-- ==== Sys2Proof/Safety.lean ====
section
/-! DEFINITION. The terms claims use: a good state, the contract of a command, the machine's invariant, runs; and the
reference machine, the CORE as its software reads: three separate passes in closed form, a count of equal checksums, an
optional checkpoint (spec/42_checkpoint_commands.md R93, spec/40_checksum_units.md R63, R66, R71). -/

namespace Sys2Proof.Machine

/-! ### Good states -/

/-- The CORE is not halted: a state with `FAULT ≠ 0` is never a good final state (R21, R116). -/
abbrev State.running (s : State) : Prop := s.fault = 0

/-- The contract of a command: a non-null reference and a length below the ceiling (R94). -/
abbrev contractKept (base : Addr) (len : Len) : Prop := base ≠ 0 ∧ len.toNat < 1048576

/-- The four response words there are (R54). -/
def responseWords : List Word := [0x00000000, 0xFFFFFFFF, 0xFFFFFFFE, 0xFFFFFFFD]

/-- What holds of every state a run reaches: the buffer space is in its canonical form, every response is one of the
four, and an Empty slot still holds its reset value (R19, R25). -/
abbrev State.Inv (s : State) : Prop :=
  s.mem.wf = true ∧ (∀ r ∈ s.responses, r ∈ responseWords) ∧ (s.slotValid = false → s.slotValue = 0x00000000)

/-! ### Runs -/

/-- `n` steps from a state, stopping at the first stop: the interface's own run of the machine
(`runSteps_eq_core_run` in Laws/Runs.lean). -/
def runSteps : Nat → State → Host.Outcome State Fault Refusal
  | 0, s => .next s
  | n + 1, s =>
    match step s with
    | .next u => runSteps n u
    | .fault r => .fault r
    | .refused r => .refused r

/-- An action other than the reset input. -/
def HostAction.keepsRunning : HostAction → Bool
  | .assertReset => false
  | .present _ => true
  | .modify _ _ => true

/-- Changes of the buffer space, one after the other. -/
def modifyAll (m : Memory) (changes : List (Addr × Byte)) : Memory :=
  changes.foldl (fun m c => m.write c.1 c.2) m

/-! ### The reference machine -/

/-- Checksum-1 in closed form (R63). -/
def refChecksum1 (bs : List Byte) : Word := BitVec.ofNat 32 (bs.map BitVec.toNat).sum

/-- The polynomial of checksum-2: byte `i` of `n` has the weight `31^(n-1-i)` (R66). -/
def hashPoly : List Byte → Nat
  | [] => 0
  | b :: bs => 31 ^ bs.length * b.toNat + hashPoly bs

/-- Checksum-2 in closed form (R66, with `LH_INIT` = 0). -/
def refChecksum2 (bs : List Byte) : Word := BitVec.ofNat 32 (hashPoly bs)

/-- `T[k]` of the table form (R71): eight bit steps on the 32-bit value `k`. -/
def crcTable (k : Word) : Word := crcBits 8 k

/-- `CRC.STEP` in its table form (R71). -/
def crcTableStep (crc : Word) (b : Byte) : Word :=
  crcTable ((crc ^^^ b.zeroExtend 32) &&& 0x000000FF) ^^^ (crc >>> 8)

/-- Checksum-3 by table (R71, R73). -/
def refChecksum3 (bs : List Byte) : Word := ~~~(bs.foldl crcTableStep 0xFFFFFFFF)

/-- The value at least two of three words share (R81). -/
def refVote (c1 c2 c3 : Word) : Option Word := [c1, c2, c3].find? (fun v => decide (2 ≤ [c1, c2, c3].count v))

/-- What the reference machine agrees on for a buffer. -/
def refAgreed (bs : List Byte) : Option Word := refVote (refChecksum1 bs) (refChecksum2 bs) (refChecksum3 bs)

/-- What the reference machine remembers. -/
structure RefState where
  /-- The buffer space. -/
  mem : Memory
  /-- The checkpoint: none is Empty (R19). -/
  slot : Option Word
  /-- The causes of a halt; 0 where there is none (R21). -/
  causes : BitVec 3
  /-- The answers so far. -/
  answers : List Word
deriving DecidableEq, Repr

/-- The bytes a command is about. -/
def refBuffer (m : Memory) (base n : Nat) : List Byte :=
  (List.range n).map (fun i => m.read (BitVec.ofNat 32 (base + i)))

/-- A save of a buffer (R95). -/
def refSave (bs : List Byte) (r : RefState) : RefState :=
  match refAgreed bs with
  | some v => { r with slot := some v, answers := r.answers ++ [0x00000000] }
  | none => { r with answers := r.answers ++ [0xFFFFFFFF] }

/-- A verify of a buffer (R97). -/
def refVerify (bs : List Byte) (r : RefState) : RefState :=
  match r.slot, refAgreed bs with
  | none, _ => { r with answers := r.answers ++ [0xFFFFFFFE] }
  | some _, none => { r with answers := r.answers ++ [0xFFFFFFFF] }
  | some v, some w => { r with answers := r.answers ++ [if w = v then 0x00000000 else 0xFFFFFFFD] }

/-- A command word, read as a number (R46): opcode, then both contract tests, then the command (R58, R94, R114). -/
def refCommand (w : Nat) (r : RefState) : RefState :=
  if w % 256 = 1 ∨ w % 256 = 2 then
    if w / 2 ^ 32 = 0 ∨ 1048576 ≤ w / 256 % 2 ^ 24 then
      { r with causes := BitVec.ofNat 3 ((if w / 2 ^ 32 = 0 then 1 else 0) + (if 1048576 ≤ w / 256 % 2 ^ 24 then 2 else 0)) }
    else if w % 256 = 1 then refSave (refBuffer r.mem (w / 2 ^ 32) (w / 256 % 2 ^ 24)) r
    else refVerify (refBuffer r.mem (w / 2 ^ 32) (w / 256 % 2 ^ 24)) r
  else { r with causes := 0b100 }

/-- One action of the host on the reference machine. -/
def refAction (r : RefState) : HostAction → RefState
  | .present cmd => refCommand cmd.toNat r
  | .modify a v => { r with mem := r.mem.write a v }
  | .assertReset => { r with slot := none, causes := 0b000 }

/-- The reference machine's view of a state. -/
def State.toRef (s : State) : RefState where
  mem := s.mem
  slot := if s.slotValid then some s.slotValue else none
  causes := s.fault
  answers := s.responses

end Sys2Proof.Machine
end

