/-- The generator has an odd number of terms, so x + 1 does not divide it. -/
theorem crcGenerator_eval_one : crcGenerator.eval 1 = 1 := by
  simp [crcGenerator]
  decide

/-- An odd register would need a generator that vanishes at 1; an even one would equal its half. -/
theorem eq_zero_of_crcBitNext_eq (c : Word) (h : crcBitNext c = c) : c = 0 := by
  have hpoly := congrArg (eval 1) (crcBitMultipliesByX c)
  have heven : c.getLsbD 0 = false := by
    by_contra hodd
    rw [Bool.not_eq_false] at hodd
    rw [h, hodd] at hpoly
    simp only [eval_add, eval_mul, eval_X, one_mul, if_true, crcGenerator_eval_one, left_eq_add, one_ne_zero] at hpoly
  have hhalf := toNat_ushiftRight_one c
  rw [crcBitNext, heven, if_neg Bool.false_ne_true] at h
  rw [h] at hhalf
  exact BitVec.eq_of_toNat_eq (show c.toNat = 0 by omega)

theorem crcBits_add (m n : Nat) (c : Word) : crcBits (m + n) c = crcBits n (crcBits m c) := by
  induction m generalizing c with
  | zero => rw [Nat.zero_add]; rfl
  | succ m ih => rw [Nat.succ_add]; exact ih _

/-- Where `2 * n` steps fix `c`, `n` steps fix what they add to it. -/
theorem eq_zero_of_crcBits_double (n : Nat) (single : ∀ c, crcBits n c = c → c = 0) (c : Word)
    (h : crcBits (n + n) c = c) : c = 0 := by
  have hfix : crcBits n (crcBits n c ^^^ c) = crcBits n c ^^^ c := by
    rw [crcBits_xor, ← crcBits_add, h, BitVec.xor_comm]
  exact single c (BitVec.xor_eq_zero_iff.1 (single _ hfix))

theorem crcBits_eight_eq_iff (c : Word) : crcBits 8 c = c ↔ c = 0 := by
  constructor
  · exact eq_zero_of_crcBits_double 4 (eq_zero_of_crcBits_double 2 (eq_zero_of_crcBits_double 1
      eq_zero_of_crcBitNext_eq)) c
  · rintro rfl; decide

theorem iterate_crcBit (n : Nat) (s : State) : State.crcBit^[n] s = { s with crc := crcBits n s.crc } := by
  induction n generalizing s with
  | zero => rfl
  | succ n ih => rw [Function.iterate_succ_apply, ih]; rfl

theorem crcNext_zero_byte (c : Word) : crcNext c 0x00 = crcBits 8 c := by
  rw [crcNext, show byteOperand 0x00 = 0#32 from rfl, BitVec.xor_zero, crcStepsPerByte]

/-- Settles O12: `CRC.STEP` runs `CRC.BIT` eight times, and eight bit steps fix zero only. -/
theorem crcStepIsEightBitSteps : Obligations.CrcStepIsEightBitSteps := by
  refine ⟨fun s b => ?_, fun c => ?_, by decide⟩
  · rw [iterate_crcBit]; rfl
  · rw [crcNext_zero_byte]; exact crcBits_eight_eq_iff c

end Sys2Proof.Machine

/-! ### The vote as a count of inputs

The case table of R81: one equation per branch of R80, and what a count of two among three words says. -/

namespace Sys2Proof.Machine

theorem vote_of_first_agrees {c1 c2 c3 : Word} (h : c1 = c2 ∨ c1 = c3) : vote c1 c2 c3 = some c1 := if_pos h

theorem vote_of_first_alone {c1 c2 c3 : Word} (h12 : c1 ≠ c2) (h13 : c1 ≠ c3) :
    vote c1 c2 c3 = if c2 = c3 then some c2 else none := if_neg (not_or.2 ⟨h12, h13⟩)

/-- At least two of three words are `v` exactly where one of the three pairs is. -/
theorem two_le_count_iff (c1 c2 c3 v : Word) :
    2 ≤ [c1, c2, c3].count v ↔ (c1 = v ∧ c2 = v) ∨ (c1 = v ∧ c3 = v) ∨ (c2 = v ∧ c3 = v) := by
  simp only [List.count_cons, List.count_nil, beq_iff_eq]
  split_ifs <;> simp [*]

/-- The vote's value is the one a pair of its inputs shares; equality being transitive, no two pairs share different
ones. -/
theorem vote_eq_some_iff (c1 c2 c3 v : Word) :
    vote c1 c2 c3 = some v ↔ (c1 = v ∧ c2 = v) ∨ (c1 = v ∧ c3 = v) ∨ (c2 = v ∧ c3 = v) := by
  by_cases hfirst : c1 = c2 ∨ c1 = c3
  · rw [vote_of_first_agrees hfirst, Option.some_inj]
    constructor
    · rintro rfl
      exact hfirst.imp (fun h12 => ⟨rfl, h12.symm⟩) fun h13 => .inl ⟨rfl, h13.symm⟩
    · rintro (⟨h1, -⟩ | ⟨h1, -⟩ | ⟨h2, h3⟩)
      · exact h1
      · exact h1
      · exact hfirst.elim (·.trans h2) (·.trans h3)
  · obtain ⟨h12, h13⟩ := not_or.1 hfirst
    rw [vote_of_first_alone h12 h13, Option.ite_none_right_eq_some, Option.some_inj]
    constructor
    · rintro ⟨h23, rfl⟩
      exact .inr (.inr ⟨rfl, h23.symm⟩)
    · rintro (⟨h1, h2⟩ | ⟨h1, h3⟩ | ⟨h2, h3⟩)
      · exact absurd (h1.trans h2.symm) h12
      · exact absurd (h1.trans h3.symm) h13
      · exact ⟨h2.trans h3.symm, h2⟩
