-- ==== Sys2Proof/Word.lean ====
section
/-! DEFINITION. The 32-bit word of the block (R11) and the two-place record the spec writes `x[0]`, `x[1]`. -/

namespace Sys2Proof

/-- A time stamp, a duration or a learned bit time, in microseconds: 32 bits, unsigned (R11). -/
abbrev Time := BitVec 32

/-- The greatest 32-bit time, `2^32 - 1`: the reset value of the running minima (R24). -/
def Time.max : Time := 0xFFFFFFFF#32

/-- Two places of one kind: `x[0]` and `x[1]` (a value per bit value, or per preamble slot). -/
structure Two (α : Type) where
  /-- `x[0]` -/
  at0 : α
  /-- `x[1]` -/
  at1 : α
  deriving DecidableEq, Repr, Inhabited

/-- `x[b]` (R13). -/
def Two.get {α : Type} (x : Two α) (b : Bool) : α := if b then x.at1 else x.at0

/-- `x` after `x[b] <- v` (R13). -/
def Two.set {α : Type} (x : Two α) (b : Bool) (v : α) : Two α :=
  if b then { x with at1 := v } else { x with at0 := v }

/-- `x[0]` and `x[1]` exchanged (R108). -/
def Two.swap {α : Type} (x : Two α) : Two α := { at0 := x.at1, at1 := x.at0 }

end Sys2Proof
end

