-- ==== Sys2Proof/Machine/Ring.lean ====
section
/-! DEFINITION. The message ring (R170 to R177): the operations PUSH and POP. -/

namespace Sys2Proof.Machine

/-- `PUSH c` (R173): CLAIM, the copy, COMMIT; refused while a message is in progress. -/
def execPush (c : Code) (s : State) : Answer :=
  if s.state = .awaitPause then andThen (claim s) (fun t => commit (modifyCur t (fun _ => c)))
  else .refused .pushDuringMessage

/-- `POP` (R174): the oldest unread Code, copied whole, or nothing. -/
def execPop (s : State) : Answer :=
  whenIdle s <| withSlot s s.readIndex fun sl =>
    if sl.unread then
      .next (deliver (.popped (some sl.code))
        { writeSlot s s.readIndex { sl with unread := false } with readIndex := nextIndex s.params s.readIndex })
    else .next (deliver (.popped none) s)

end Sys2Proof.Machine
end

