-- ==== Sys2Proof/Machine/Step.lean ====
section
/-! DEFINITION. One step of the block, and the placing of an opcode-table word where the next step takes it. -/

namespace Sys2Proof.Machine

/-- One step. The rules are stated for well-formed configurations only; any other is refused (R10). -/
def step (s : State) : Host.Outcome State Fault Refusal :=
  if s.params.wellFormed then agentStep s else .refused .illFormedConfiguration

/-- `s` with the word of `nbits` bits presented as the next request, its Code operand port all zeros. -/
def State.withFetchWord (s : State) (nbits w : Nat) : State := presentRequest (tableRequest nbits w) s

end Sys2Proof.Machine
end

------------------------------

[Task item] Please copy, exactly and with nothing else, the lines above beginning at the line that has "induction m generalizing c with" and ending with the line that has "rintro rfl; decide".

[Solution for this problem]
  induction m generalizing c with
  | zero => rw [Nat.zero_add]; rfl
  | succ m ih => rw [Nat.succ_add]; exact ih _

/-- Where `2 * n` steps fix `c`, `n` steps fix what they add to it. -/
theorem eq_zero_of_crcBits_double (n : Nat) (single : ∀ c, crcBits n c = c → c = 0) (c : Word)
    (h : crcBits (n + n) c = c) : c = 0 := by
  have hfix : crcBits n (crcBits n c ^^^ c) = crcBits n c ^^^ c := by
    rw [crcBits_xor, ← crcBits_add, h, BitVec.xor_comm]
  exact single c (BitVec.xor_eq_zero_iff.1 (single _ hfix))

theorem crcBits_eight_eq_iff (c : Word) : crcBits 8 c = c ↔ c = 0 := by
  constructor
  · exact eq_zero_of_crcBits_double 4 (eq_zero_of_crcBits_double 2 (eq_zero_of_crcBits_double 1
      eq_zero_of_crcBitNext_eq)) c
  · rintro rfl; decide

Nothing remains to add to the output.